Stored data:

◇ ◇ ◇

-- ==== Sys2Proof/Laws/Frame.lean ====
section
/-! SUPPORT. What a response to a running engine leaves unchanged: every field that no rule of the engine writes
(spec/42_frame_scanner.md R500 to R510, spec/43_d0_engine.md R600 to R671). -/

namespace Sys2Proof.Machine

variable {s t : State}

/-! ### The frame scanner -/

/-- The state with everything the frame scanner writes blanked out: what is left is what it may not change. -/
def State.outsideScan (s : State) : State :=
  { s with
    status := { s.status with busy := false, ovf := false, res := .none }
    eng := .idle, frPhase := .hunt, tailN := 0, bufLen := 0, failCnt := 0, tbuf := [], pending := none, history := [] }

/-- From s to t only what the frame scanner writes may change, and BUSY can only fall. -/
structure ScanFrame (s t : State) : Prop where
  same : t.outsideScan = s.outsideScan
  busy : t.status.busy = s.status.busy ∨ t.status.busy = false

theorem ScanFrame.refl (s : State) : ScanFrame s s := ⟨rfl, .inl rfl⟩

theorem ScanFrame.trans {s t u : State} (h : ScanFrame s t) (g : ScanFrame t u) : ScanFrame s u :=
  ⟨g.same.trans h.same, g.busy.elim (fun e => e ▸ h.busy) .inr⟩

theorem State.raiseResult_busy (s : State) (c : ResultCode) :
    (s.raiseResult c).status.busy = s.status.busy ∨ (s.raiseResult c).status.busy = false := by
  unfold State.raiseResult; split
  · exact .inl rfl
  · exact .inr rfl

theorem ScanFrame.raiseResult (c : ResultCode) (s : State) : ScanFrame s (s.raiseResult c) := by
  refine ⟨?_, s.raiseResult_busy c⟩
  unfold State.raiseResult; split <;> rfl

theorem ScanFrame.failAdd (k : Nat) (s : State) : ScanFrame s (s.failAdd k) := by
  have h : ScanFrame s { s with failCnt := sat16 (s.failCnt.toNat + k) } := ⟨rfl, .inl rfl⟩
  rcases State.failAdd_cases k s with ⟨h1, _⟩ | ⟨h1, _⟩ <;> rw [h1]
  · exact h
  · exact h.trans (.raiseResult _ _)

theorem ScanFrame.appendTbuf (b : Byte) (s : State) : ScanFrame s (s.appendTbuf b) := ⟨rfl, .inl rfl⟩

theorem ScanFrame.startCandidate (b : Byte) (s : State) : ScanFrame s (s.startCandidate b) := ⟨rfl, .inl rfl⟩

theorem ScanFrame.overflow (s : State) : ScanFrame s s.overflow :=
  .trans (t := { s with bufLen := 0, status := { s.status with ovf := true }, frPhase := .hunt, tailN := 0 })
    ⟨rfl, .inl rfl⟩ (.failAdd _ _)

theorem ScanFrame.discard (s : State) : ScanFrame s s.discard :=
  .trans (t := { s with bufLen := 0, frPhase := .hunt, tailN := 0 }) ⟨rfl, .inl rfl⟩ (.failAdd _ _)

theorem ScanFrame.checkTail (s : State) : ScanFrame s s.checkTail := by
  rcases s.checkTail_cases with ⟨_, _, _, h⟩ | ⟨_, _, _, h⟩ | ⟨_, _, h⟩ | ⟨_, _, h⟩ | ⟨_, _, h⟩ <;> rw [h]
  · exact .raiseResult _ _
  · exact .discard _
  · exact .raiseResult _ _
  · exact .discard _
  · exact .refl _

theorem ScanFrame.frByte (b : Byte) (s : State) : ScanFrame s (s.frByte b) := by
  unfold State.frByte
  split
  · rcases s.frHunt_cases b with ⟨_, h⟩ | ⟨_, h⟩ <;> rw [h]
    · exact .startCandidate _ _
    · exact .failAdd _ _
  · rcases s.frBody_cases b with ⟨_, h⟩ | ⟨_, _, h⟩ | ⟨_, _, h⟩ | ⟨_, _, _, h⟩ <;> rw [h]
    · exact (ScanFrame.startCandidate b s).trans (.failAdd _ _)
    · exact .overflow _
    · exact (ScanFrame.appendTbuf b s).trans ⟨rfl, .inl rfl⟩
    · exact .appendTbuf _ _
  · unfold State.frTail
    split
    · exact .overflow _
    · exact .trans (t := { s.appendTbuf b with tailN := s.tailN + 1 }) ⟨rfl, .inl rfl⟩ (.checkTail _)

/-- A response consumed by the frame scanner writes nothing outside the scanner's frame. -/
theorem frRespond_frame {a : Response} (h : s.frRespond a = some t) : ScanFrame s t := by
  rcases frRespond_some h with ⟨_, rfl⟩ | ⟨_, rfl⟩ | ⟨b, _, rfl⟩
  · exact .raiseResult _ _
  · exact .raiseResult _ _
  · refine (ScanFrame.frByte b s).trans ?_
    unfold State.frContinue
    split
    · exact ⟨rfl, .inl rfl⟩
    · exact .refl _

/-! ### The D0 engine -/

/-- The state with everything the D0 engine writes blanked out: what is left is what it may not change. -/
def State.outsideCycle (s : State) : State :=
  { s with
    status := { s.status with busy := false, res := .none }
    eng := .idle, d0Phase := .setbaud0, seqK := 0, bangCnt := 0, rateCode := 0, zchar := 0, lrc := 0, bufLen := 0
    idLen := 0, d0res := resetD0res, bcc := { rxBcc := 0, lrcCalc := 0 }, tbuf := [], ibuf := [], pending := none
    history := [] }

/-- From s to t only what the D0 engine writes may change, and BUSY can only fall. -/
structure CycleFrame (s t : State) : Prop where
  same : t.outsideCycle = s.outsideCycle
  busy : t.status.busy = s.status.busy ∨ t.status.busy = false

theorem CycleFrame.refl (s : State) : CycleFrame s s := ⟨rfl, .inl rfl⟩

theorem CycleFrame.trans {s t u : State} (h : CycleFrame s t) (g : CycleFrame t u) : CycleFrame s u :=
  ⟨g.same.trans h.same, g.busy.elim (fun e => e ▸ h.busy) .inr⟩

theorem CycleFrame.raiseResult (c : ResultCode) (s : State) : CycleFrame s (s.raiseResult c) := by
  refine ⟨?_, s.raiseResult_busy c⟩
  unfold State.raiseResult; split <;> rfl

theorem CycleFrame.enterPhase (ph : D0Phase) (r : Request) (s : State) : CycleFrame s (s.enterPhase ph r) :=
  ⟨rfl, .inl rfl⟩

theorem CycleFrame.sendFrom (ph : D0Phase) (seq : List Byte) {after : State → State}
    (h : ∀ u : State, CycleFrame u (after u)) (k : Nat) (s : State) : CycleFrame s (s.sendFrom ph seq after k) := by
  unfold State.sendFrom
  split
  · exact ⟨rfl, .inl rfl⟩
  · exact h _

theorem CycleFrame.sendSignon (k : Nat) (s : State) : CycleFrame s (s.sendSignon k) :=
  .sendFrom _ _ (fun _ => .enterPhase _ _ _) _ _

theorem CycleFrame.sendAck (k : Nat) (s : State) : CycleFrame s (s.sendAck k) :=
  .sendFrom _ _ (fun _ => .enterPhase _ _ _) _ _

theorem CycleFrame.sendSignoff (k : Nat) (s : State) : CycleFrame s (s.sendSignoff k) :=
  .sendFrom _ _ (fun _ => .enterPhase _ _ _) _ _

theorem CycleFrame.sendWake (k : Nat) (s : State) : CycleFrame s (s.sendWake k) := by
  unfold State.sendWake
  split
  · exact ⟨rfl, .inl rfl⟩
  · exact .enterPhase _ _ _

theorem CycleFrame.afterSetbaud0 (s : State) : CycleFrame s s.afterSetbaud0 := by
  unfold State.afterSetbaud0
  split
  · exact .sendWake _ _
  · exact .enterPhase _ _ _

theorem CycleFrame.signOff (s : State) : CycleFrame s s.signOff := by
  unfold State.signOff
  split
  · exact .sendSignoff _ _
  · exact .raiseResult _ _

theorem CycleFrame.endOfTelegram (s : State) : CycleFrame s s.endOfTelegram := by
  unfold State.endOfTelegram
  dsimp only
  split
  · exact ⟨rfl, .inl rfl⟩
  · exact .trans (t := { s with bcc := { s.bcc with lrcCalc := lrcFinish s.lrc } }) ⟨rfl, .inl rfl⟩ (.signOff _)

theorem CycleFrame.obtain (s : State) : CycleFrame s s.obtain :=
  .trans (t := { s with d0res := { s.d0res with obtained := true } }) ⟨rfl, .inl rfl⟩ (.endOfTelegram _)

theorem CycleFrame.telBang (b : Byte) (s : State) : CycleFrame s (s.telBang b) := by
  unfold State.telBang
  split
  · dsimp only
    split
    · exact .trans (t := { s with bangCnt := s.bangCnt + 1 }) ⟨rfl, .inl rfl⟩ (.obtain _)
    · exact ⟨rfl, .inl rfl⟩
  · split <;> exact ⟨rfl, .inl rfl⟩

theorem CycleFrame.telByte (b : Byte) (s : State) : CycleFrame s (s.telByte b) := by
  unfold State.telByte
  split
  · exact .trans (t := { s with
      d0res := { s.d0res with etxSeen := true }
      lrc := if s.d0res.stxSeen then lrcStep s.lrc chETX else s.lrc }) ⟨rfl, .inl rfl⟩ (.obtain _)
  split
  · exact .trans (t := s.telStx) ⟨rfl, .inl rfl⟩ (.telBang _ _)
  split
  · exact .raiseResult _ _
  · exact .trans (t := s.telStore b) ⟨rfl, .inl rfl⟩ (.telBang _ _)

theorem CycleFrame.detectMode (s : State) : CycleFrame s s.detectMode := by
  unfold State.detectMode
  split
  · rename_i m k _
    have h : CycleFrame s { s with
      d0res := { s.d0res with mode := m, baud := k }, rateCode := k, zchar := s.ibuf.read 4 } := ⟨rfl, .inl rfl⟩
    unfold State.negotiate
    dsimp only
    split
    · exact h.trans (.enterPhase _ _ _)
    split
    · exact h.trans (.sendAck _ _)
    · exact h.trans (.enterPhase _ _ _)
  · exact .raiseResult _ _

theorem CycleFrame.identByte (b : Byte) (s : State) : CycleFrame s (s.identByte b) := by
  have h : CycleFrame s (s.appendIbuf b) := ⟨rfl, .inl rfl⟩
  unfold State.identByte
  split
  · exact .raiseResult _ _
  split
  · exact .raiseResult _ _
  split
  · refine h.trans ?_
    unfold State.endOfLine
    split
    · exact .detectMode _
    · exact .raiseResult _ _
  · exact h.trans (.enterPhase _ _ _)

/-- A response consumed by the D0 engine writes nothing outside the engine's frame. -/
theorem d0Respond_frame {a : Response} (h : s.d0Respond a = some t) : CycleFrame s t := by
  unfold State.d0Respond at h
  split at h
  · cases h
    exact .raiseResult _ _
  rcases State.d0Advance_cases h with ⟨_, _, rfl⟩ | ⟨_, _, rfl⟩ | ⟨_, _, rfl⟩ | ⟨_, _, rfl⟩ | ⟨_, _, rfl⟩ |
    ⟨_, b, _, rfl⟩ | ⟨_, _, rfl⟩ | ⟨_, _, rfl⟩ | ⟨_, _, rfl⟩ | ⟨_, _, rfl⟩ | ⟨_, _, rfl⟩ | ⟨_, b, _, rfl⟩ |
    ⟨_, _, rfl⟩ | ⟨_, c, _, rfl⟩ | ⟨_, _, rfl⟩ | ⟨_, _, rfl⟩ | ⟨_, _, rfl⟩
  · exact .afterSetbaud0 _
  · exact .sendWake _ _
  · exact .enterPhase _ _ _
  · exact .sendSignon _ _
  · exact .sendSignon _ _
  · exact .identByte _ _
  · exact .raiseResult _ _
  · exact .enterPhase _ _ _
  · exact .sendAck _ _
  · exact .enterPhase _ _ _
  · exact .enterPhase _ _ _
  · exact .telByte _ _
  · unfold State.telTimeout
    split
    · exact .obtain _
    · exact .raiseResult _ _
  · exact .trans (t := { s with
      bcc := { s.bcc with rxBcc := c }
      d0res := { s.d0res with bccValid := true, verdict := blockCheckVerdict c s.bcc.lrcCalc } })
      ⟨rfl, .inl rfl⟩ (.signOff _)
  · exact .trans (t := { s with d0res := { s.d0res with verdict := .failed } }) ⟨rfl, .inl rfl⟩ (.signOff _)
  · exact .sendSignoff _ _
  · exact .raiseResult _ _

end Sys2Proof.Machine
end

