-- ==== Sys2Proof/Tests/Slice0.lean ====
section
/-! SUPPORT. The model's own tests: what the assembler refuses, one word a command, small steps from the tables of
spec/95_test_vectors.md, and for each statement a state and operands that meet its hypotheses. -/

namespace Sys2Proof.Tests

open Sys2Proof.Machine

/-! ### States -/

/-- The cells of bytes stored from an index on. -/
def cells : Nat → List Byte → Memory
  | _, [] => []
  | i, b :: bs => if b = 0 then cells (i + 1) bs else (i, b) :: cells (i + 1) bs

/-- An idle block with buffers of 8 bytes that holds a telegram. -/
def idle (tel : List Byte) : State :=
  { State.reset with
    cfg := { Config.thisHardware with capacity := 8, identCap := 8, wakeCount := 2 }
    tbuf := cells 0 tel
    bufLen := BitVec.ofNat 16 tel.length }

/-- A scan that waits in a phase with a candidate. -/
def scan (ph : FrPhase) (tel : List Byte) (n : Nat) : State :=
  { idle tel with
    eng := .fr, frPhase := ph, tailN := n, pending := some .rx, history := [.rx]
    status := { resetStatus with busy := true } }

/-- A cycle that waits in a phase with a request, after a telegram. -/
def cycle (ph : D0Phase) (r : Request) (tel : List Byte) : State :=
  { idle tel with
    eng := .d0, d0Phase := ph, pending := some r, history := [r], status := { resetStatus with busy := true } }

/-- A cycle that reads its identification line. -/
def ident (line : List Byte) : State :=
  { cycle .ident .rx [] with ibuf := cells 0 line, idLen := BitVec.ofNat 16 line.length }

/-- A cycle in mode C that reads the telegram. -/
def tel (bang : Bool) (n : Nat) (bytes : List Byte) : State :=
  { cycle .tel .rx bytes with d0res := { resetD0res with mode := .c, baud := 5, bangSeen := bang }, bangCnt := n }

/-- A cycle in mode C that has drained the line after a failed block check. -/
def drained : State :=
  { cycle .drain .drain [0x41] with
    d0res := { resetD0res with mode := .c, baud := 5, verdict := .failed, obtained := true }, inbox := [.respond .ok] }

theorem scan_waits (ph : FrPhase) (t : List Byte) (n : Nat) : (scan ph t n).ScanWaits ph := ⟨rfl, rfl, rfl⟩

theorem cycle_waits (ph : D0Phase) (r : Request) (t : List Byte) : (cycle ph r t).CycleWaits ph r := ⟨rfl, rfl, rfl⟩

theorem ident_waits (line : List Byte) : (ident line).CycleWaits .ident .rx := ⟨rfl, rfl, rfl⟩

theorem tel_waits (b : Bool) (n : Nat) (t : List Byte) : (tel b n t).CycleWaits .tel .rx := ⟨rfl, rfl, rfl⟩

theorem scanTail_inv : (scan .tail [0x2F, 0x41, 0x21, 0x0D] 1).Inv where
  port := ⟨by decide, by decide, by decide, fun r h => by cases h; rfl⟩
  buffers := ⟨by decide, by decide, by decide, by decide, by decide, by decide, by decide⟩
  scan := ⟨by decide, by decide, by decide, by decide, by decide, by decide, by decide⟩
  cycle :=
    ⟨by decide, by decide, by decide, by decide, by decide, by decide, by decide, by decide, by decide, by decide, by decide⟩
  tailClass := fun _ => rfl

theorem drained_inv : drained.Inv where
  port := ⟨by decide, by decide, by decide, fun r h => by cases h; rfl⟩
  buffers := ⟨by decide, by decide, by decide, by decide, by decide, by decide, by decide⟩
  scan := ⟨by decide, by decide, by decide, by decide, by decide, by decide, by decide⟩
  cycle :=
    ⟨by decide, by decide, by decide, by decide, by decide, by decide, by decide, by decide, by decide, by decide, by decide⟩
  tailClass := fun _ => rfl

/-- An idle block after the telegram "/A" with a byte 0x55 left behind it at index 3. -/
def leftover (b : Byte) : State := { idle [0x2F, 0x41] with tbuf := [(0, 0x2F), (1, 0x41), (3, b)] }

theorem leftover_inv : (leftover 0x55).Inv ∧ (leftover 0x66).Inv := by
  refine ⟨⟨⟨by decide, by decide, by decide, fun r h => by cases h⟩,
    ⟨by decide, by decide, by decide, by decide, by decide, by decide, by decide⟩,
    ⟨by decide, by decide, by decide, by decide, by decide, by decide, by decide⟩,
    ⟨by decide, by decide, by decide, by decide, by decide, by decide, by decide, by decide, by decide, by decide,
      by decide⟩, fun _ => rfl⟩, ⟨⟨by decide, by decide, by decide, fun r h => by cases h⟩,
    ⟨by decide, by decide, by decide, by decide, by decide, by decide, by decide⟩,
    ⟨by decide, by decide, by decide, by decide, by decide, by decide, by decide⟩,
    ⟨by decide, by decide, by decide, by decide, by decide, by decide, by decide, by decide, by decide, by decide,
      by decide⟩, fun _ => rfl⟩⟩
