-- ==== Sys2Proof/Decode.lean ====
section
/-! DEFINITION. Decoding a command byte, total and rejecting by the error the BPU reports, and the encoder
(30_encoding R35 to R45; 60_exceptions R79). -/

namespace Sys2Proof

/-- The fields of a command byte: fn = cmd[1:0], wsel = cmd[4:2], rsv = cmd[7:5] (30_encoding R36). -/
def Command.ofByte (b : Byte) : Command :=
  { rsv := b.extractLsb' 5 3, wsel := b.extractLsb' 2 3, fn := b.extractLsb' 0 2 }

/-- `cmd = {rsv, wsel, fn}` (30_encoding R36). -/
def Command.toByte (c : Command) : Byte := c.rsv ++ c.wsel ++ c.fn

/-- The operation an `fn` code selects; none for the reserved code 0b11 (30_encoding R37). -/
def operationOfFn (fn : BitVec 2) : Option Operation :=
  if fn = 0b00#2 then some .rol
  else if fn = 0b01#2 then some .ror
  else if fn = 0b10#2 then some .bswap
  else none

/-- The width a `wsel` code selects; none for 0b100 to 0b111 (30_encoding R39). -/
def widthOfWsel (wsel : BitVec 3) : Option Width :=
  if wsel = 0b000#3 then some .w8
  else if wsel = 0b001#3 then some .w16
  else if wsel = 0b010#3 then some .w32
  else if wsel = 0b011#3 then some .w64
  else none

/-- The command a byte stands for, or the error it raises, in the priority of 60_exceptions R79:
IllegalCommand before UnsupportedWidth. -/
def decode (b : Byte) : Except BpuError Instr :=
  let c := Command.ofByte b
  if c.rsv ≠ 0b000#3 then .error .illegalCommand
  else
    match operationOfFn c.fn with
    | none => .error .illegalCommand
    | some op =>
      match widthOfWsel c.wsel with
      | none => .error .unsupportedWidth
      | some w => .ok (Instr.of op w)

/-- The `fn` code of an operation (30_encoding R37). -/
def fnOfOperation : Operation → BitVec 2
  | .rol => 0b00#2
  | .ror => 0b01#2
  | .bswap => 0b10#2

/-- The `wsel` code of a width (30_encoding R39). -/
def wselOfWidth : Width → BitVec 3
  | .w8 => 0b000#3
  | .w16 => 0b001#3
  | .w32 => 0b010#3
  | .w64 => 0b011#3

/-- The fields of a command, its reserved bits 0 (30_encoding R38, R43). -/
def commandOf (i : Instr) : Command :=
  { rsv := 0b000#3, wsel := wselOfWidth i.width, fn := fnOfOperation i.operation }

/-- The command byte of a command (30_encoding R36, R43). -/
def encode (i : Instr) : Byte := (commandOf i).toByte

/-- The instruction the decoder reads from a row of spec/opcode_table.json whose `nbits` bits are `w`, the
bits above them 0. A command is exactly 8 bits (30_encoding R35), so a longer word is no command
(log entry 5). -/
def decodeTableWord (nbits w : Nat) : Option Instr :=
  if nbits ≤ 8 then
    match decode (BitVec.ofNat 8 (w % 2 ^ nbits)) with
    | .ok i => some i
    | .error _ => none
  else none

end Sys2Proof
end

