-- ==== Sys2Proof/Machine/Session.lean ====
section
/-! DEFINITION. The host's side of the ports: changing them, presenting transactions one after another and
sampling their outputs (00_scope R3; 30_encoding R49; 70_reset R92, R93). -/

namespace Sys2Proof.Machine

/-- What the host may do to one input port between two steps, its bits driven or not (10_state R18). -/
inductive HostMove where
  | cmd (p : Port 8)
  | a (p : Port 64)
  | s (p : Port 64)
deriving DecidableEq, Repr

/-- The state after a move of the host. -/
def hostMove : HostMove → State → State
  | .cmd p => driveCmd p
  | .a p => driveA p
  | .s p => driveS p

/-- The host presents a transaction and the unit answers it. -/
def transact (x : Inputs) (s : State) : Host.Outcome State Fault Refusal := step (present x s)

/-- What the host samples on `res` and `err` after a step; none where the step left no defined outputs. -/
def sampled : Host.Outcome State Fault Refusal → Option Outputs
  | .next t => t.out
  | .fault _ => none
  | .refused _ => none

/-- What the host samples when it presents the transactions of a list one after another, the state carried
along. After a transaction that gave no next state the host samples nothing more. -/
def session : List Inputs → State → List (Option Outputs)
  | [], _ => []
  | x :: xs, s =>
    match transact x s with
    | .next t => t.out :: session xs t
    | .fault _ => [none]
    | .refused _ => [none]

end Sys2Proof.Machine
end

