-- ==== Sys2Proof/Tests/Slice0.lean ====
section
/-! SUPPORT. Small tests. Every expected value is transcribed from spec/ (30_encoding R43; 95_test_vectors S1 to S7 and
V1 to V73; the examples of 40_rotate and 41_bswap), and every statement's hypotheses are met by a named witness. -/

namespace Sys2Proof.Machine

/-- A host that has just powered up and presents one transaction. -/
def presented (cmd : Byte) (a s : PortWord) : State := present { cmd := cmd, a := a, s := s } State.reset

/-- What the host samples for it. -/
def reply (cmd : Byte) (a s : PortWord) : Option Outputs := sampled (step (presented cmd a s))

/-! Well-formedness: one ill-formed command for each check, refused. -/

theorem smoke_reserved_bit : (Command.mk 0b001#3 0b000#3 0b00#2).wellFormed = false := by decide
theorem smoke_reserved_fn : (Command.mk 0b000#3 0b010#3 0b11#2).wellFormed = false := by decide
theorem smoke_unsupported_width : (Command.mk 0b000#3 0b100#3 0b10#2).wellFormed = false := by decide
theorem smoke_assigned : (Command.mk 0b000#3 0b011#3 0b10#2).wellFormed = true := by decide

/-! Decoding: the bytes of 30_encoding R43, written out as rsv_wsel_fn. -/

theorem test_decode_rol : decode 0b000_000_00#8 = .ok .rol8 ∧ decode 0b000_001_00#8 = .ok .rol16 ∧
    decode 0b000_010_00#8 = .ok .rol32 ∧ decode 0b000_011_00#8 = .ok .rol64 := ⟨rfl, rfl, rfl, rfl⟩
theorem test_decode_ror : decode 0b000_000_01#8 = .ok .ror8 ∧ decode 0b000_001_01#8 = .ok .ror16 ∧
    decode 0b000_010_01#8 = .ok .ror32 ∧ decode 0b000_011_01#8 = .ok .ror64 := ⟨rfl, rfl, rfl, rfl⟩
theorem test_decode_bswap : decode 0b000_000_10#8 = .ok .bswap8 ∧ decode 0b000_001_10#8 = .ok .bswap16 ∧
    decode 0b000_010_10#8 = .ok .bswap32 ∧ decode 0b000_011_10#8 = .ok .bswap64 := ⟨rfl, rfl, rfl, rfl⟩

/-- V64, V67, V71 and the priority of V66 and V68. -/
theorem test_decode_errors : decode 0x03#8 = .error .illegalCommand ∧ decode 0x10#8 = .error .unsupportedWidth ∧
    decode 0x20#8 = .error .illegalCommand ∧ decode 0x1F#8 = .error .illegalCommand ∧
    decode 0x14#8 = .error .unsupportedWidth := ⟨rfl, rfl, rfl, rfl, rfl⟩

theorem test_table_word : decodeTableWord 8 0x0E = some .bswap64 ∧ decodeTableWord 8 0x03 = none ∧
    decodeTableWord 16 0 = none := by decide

◇ ◇ ◇

What the exercise asks:
Pull out all lines in the data above that include "frByte".

Response to the exercise:
theorem ScanFrame.frByte (b : Byte) (s : State) : ScanFrame s (s.frByte b) := by
  unfold State.frByte
  · refine (ScanFrame.frByte b s).trans ?_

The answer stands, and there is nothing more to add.